Дройзен уподобляет понимание исследователя тому пониманию, которое мы демонстрируем в обыденной жизни: «Я понимаю говорящего, если я, стоя напротив него, слышу его слова, воспринимаю интуицию и акценты его речи, выражение его глаз, мимику лица, его жесты. Ибо полное выражение его самой внутренней сущности, в данный момент взволнованной или расстроенной, прорывается здесь наружу, и это его внутреннее состояние я воспринимаю по его внешним проявлениям, чувствуя, что он чем-то взволнован, его взволнованность заставляет меня сопереживать тому, что происходит в его душе. Таким образом он стал для меня понятным»11.
Несмотря на кажущийся чрезмерный психологизм, Дройзен ищет в понимании не столько доступ к ушедшей в века душевной жизни, сколько возможность понять факты, «постичь их как выражение того, что в них хотели выразить». «То, что у нас имеется в качестве исторического материала, – подчеркивает Дройзен, – является выражением и отпечатком волевых актов, и их-то мы и должны попытаться понять в этих их выражениях»12. Для того чтобы понять исторические события, нужно понять вызвавшие их комплексы противоборствующих волевых актов, которые и составляют то, что принято называть «личной волей», «гением народа», «прозорливостью эпохи».
Обрисованный Дройзеном круг понимания охватывает 1) сам исторический материал и его прагматическую интерпретацию, 2) социальный контекст и картину времени, схватываемые интерпретацией условий, 3) воззрения великих деятелей и массы ведомых, доступ к которым дает психологическая интерпретация, 4) духовную общность людей, прояснить которую можно посредством «интерпретации по нравственным силам». Только путем сочетания этих различных стратегий понимания, по убеждению Дройзена, возможно получить в результате не произвольную фантазию, а достоверную картину прошлого.

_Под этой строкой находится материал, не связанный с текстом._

-- ==== Sys2Proof/Tests/Slice0.lean ====
section
/-! SUPPORT. Tests and witnesses. The smoke tests refuse an ill-formed term for each check of `WellFormed`. The tests of meaning take
their expected values from the worked examples of spec/, or from FIPS 202 and the GCM specification for one message each, and from nowhere else. The theorems
named `witness_<Obligation>_<clause>` show, for each clause with hypotheses of a statement in Certificates/Slice0/Obligations.lean, one
concrete state and operands that meet them all together; nothing here is a statement for the provers. -/

namespace Sys2Proof.Tests

open Sys2Proof Sys2Proof.Machine Sys2Proof.Safety

set_option Elab.async false

/-! ## Ill-formed commands are refused -/

/-- A site number past 71 is no site (R8, R9). -/
theorem test_wf_site : WellFormed (.lxMm 72 3 10 11) = false := by decide

/-- An identifier of ten bits names nothing (R8). -/
theorem test_wf_identifier : WellFormed (.vxAdd 512 1 2 3) = false := by decide

/-- All ones is no handle (R213). -/
theorem test_wf_handle : WellFormed (.cmdFence 0xFFFFFFFF) = false := by decide

/-- The schedule table has 1,024 entries (R231). -/
theorem test_wf_entry : WellFormed (.entryDue 1024) = false := by decide

/-- A hub has 256 core windows (R203). -/
theorem test_wf_core_window : WellFormed (.windowControlWrite (.core 0 256) 0 0) = false := by decide

/-- A hub has 64 host windows (R203). -/
theorem test_wf_host_window : WellFormed (.windowControlRead (.host 1 64) 0) = false := by decide

/-- A flit of 255 bytes is none (R324). -/
theorem test_wf_flit : WellFormed (.flitReceive 0 0 (List.replicate 255 0)) = false := by decide +kernel

/-- P2:F37, whose identifier is 293 (00_scope.md, the example of R9), is well formed, in row 4 and column 1. -/
theorem test_wf_good : WellFormed (.lxMm 293 3 10 11) = true ∧ 293 = 2 * 128 + 37 ∧ 293 % 128 / 9 = 4 ∧ 293 % 128 % 9 = 1 := by decide

/-! ## Worked examples of the spec -/

/-- Conversions to FP8 E4M3 (03_lattice_arithmetic.md, the example under R82): 300.0. -/
theorem test_fp8_nearest : encNum 6 (.fin false 300 0) = { code := 0x79, sat := false, nan := false } := by decide

/-- The same: 272.0, a tie that goes to even. -/
theorem test_fp8_tie : encNum 6 (.fin false 272 0) = { code := 0x78, sat := false, nan := false } := by decide

/-- The same: 470.0 saturates and counts. -/
theorem test_fp8_saturates : encNum 6 (.fin false 470 0) = { code := 0x7E, sat := true, nan := false } := by decide

/-- The same: 0.0029296875 = 3 · 2^-10, between two subnormals. -/
theorem test_fp8_subnormal : encNum 6 (.fin false 3 (-10)) = { code := 0x02, sat := false, nan := false } := by decide

/-- The same: 0.0009765625 = 2^-10 becomes +0 and does not count. -/
theorem test_fp8_to_zero : encNum 6 (.fin false 1 (-10)) = { code := 0x00, sat := false, nan := false } := by decide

Позднее понимающая история Дройзена была воспринята в философском ключе. «Лишь много позднее эта тема возникла в работах Дильтея, Риккерта и др., вплоть до “понимающей социологии” Макса Вебера»13. При этом для истории оказался важным один момент, на который косвенно указывают эти авторы. Дело в том, что историки говорили в XIX в. о понимании, стремясь определить идентичность нарождавшейся науки, которая тогда появляется вследствие дифференциации социально-гуманитарного знания и начинает определять себя, прежде всего, как науку о прошлом. История философии, мыслящая себя с момента своего становления в качестве отдельной отрасли в Германии как пропедевтика к философии, не может ограничиваться этим статусом. В ней закономерно возникает вопрос о значении историко-философского понимания прошлого для философского осмысления настоящего. Во Франции, к примеру, эти дискуссии вылились в обсуждение дилеммы историчности философских систем и вечности философской истины, которая находит в них выражение (Э. Брейе, М. Геру, Л. Брун).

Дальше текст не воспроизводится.